Record excerpts ::
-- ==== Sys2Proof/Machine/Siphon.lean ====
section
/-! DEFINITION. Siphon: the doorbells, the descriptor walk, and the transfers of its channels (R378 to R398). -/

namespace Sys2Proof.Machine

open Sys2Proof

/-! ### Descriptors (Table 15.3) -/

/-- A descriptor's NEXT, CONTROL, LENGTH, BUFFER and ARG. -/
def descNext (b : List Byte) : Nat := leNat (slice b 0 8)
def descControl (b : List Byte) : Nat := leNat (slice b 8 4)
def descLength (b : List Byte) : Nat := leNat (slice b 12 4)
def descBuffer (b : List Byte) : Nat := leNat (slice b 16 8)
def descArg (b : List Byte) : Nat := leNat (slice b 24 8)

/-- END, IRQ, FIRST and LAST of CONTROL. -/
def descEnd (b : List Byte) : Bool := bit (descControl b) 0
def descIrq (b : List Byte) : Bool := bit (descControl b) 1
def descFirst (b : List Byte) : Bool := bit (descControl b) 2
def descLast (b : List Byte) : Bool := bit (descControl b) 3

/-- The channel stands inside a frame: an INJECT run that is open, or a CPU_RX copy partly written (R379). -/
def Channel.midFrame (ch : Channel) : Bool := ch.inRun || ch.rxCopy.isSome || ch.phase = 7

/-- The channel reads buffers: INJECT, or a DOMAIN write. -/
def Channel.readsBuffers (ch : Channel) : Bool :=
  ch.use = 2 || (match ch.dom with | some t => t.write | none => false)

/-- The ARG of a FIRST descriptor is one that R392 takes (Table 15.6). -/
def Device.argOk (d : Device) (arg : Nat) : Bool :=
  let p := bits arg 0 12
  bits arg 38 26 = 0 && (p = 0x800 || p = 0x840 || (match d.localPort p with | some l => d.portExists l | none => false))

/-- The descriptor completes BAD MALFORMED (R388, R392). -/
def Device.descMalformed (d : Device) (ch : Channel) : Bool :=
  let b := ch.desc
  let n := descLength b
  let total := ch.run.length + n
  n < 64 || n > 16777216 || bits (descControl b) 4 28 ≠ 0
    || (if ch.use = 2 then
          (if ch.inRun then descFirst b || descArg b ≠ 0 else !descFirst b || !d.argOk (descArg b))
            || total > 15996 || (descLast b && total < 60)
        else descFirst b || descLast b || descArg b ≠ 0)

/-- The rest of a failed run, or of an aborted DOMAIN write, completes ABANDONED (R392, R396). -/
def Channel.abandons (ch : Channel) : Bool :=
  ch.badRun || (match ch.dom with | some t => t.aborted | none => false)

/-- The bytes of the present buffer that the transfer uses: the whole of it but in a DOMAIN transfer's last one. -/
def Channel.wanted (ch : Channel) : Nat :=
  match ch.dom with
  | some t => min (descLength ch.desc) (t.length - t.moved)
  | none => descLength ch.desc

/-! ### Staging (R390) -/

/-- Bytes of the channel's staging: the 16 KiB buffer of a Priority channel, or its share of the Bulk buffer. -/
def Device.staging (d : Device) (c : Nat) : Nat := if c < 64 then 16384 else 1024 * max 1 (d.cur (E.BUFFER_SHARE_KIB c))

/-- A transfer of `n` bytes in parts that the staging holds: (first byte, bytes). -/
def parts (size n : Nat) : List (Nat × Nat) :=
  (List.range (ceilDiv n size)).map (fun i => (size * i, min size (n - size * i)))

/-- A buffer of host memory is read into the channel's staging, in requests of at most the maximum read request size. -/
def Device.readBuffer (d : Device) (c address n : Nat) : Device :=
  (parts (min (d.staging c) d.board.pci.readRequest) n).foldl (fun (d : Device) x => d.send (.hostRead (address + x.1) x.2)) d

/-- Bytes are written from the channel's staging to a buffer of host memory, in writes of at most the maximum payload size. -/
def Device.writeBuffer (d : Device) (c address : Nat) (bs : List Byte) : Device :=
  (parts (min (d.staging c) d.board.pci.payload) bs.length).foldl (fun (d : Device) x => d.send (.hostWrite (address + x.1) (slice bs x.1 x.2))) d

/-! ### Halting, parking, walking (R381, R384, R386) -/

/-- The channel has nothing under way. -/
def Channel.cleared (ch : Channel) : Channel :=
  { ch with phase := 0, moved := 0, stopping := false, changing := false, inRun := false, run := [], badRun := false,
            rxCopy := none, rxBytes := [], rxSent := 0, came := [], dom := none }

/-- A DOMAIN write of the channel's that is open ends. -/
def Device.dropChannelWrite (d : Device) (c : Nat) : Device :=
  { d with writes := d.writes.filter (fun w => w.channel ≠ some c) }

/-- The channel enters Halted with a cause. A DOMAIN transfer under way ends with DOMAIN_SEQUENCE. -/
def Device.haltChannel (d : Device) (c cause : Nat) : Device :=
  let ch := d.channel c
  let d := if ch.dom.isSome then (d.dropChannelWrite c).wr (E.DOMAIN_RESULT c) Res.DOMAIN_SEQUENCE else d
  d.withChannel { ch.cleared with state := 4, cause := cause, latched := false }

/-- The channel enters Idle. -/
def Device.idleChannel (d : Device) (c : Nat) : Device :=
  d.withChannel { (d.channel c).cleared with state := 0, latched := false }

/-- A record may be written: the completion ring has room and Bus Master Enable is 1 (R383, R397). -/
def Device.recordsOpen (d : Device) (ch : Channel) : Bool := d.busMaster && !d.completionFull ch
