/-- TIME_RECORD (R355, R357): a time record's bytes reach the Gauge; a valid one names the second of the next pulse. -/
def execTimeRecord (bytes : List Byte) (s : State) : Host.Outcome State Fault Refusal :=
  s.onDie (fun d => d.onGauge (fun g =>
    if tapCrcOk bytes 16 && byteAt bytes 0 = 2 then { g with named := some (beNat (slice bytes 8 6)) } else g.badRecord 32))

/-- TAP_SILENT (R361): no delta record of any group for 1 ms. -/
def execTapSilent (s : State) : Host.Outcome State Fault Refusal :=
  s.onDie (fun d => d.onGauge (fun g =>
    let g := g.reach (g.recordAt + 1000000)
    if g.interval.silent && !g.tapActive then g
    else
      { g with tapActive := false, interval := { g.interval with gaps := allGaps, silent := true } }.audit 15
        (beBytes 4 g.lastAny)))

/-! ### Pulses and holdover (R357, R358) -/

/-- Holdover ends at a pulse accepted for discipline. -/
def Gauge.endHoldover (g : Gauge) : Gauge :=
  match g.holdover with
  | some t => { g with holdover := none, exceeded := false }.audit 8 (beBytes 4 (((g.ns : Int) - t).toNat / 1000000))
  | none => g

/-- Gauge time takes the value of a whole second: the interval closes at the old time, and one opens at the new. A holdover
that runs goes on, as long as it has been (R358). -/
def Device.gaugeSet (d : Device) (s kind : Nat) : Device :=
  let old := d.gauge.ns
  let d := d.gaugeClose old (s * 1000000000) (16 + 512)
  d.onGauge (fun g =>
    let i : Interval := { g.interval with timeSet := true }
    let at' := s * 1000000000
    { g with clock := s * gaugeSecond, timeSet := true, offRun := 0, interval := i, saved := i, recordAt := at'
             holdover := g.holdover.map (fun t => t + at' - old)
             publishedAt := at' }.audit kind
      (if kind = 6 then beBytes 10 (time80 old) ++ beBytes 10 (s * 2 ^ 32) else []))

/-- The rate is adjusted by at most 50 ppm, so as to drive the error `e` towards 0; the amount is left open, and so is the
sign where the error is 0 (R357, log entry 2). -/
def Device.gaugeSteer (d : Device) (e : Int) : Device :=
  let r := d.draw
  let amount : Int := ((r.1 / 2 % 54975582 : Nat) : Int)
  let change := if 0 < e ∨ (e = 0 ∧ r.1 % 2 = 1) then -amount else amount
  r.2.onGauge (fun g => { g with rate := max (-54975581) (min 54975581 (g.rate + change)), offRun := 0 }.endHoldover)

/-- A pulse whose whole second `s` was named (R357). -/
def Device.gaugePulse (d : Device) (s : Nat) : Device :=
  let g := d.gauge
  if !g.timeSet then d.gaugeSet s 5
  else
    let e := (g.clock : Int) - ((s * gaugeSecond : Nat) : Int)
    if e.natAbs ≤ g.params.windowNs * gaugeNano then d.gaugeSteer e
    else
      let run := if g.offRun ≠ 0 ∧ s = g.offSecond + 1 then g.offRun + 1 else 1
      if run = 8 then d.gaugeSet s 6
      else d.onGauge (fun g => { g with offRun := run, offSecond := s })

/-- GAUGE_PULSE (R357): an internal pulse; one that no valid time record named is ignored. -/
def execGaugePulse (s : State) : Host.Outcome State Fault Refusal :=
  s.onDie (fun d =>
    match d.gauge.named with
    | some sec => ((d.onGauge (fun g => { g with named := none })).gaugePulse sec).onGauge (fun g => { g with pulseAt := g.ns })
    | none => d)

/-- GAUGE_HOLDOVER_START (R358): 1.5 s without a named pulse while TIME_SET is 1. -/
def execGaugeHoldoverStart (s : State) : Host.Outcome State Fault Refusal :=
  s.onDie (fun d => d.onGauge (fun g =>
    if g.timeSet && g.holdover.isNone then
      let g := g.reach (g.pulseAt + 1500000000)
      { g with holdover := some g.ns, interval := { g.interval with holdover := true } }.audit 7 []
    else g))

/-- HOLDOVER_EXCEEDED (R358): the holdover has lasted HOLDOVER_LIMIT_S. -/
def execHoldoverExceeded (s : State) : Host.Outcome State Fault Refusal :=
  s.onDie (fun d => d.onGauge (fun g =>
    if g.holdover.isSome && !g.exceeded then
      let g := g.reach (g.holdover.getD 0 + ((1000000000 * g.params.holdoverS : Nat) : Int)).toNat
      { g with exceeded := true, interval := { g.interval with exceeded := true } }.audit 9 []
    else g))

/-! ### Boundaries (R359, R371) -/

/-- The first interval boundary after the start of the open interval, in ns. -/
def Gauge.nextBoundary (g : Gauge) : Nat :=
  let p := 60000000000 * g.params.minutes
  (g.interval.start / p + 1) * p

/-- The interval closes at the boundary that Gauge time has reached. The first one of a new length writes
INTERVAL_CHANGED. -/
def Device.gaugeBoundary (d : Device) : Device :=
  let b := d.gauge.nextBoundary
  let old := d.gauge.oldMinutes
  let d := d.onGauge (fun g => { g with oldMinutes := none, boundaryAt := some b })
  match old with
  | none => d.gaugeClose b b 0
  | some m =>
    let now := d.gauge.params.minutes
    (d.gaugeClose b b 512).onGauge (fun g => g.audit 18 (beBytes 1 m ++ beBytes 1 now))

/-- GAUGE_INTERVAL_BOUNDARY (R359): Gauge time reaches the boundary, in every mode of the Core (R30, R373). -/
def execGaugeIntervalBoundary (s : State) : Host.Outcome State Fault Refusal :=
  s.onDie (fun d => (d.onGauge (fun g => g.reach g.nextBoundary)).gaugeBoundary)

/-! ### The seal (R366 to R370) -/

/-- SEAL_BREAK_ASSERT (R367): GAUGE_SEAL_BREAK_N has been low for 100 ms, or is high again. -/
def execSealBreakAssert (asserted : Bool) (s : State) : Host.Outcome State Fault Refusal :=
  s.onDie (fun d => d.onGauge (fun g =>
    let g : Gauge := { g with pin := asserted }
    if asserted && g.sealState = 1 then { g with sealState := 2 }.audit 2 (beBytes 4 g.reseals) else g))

Work item :: Copy out the entries exactly. Begin at the first line and end with the line that has "def descNext (b".

Task result ::
-- ==== Sys2Proof/Machine/Siphon.lean ====
section
/-! DEFINITION. Siphon: the doorbells, the descriptor walk, and the transfers of its channels (R378 to R398). -/

namespace Sys2Proof.Machine

open Sys2Proof

/-! ### Descriptors (Table 15.3) -/

/-- A descriptor's NEXT, CONTROL, LENGTH, BUFFER and ARG. -/
def descNext (b : List Byte) : Nat := leNat (slice b 0 8)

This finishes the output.